Within these entries, which lines include the string "nbits"? Copy each one.
= = = =
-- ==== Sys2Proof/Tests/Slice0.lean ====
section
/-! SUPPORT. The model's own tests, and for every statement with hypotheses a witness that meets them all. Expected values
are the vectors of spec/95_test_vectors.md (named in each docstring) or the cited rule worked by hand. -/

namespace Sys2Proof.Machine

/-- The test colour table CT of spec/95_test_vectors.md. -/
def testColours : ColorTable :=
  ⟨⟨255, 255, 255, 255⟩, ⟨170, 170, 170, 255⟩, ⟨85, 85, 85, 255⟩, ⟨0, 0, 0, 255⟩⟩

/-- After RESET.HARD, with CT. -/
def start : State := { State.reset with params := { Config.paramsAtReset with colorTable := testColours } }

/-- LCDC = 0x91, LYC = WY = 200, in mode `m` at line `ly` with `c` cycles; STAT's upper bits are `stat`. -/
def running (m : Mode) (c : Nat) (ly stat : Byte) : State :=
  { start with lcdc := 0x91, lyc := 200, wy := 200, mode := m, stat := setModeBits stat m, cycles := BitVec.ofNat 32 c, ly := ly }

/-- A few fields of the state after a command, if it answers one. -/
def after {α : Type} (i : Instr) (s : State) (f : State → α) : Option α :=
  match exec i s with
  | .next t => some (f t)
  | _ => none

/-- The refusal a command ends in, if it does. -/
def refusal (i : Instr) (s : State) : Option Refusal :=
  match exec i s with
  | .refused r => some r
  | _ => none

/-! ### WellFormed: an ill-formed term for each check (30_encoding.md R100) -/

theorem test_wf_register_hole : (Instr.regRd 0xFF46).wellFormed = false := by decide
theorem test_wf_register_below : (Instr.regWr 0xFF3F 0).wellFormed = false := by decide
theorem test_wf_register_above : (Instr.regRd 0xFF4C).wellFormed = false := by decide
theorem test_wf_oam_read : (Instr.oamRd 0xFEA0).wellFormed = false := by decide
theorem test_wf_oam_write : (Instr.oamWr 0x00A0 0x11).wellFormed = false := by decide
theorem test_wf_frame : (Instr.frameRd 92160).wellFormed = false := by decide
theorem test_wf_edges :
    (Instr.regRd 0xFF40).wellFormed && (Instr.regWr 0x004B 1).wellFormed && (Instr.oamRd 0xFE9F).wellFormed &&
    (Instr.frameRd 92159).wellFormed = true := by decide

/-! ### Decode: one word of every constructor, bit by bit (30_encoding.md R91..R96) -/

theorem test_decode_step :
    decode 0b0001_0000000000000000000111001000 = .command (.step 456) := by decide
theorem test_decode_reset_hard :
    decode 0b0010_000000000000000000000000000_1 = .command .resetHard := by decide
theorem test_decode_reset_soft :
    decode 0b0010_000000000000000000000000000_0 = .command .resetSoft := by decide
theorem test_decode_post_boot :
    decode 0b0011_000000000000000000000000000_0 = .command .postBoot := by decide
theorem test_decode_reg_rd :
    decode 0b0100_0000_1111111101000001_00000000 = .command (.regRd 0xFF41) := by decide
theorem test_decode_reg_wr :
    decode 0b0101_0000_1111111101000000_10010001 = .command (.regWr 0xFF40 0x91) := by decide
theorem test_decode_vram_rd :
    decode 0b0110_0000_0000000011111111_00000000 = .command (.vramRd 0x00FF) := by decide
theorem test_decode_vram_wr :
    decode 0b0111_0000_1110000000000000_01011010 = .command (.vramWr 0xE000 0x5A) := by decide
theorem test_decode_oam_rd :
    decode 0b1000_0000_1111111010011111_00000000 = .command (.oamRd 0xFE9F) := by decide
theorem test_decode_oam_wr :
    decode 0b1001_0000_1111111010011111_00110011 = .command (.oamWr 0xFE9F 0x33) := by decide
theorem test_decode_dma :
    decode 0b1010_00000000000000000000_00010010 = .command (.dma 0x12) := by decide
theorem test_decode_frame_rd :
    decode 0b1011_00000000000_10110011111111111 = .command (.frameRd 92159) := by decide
= = = =
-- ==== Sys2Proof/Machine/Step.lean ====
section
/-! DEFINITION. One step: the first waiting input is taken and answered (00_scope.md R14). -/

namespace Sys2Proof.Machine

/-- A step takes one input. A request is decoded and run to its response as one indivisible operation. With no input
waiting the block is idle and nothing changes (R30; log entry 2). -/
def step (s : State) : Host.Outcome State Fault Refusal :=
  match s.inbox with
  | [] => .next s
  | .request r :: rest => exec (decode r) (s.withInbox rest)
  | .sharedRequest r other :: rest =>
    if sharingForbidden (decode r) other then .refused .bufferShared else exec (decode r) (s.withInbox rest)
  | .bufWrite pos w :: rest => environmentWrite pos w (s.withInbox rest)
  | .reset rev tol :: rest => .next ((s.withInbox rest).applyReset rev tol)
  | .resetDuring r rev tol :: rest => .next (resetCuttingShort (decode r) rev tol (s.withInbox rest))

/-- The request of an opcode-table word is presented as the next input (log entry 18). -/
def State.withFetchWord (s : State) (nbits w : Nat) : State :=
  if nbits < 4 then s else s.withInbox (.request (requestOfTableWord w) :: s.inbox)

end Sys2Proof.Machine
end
= = = =
▶ Answer section:
def State.withFetchWord (s : State) (nbits w : Nat) : State :=
  if nbits < 4 then s else s.withInbox (.request (requestOfTableWord w) :: s.inbox)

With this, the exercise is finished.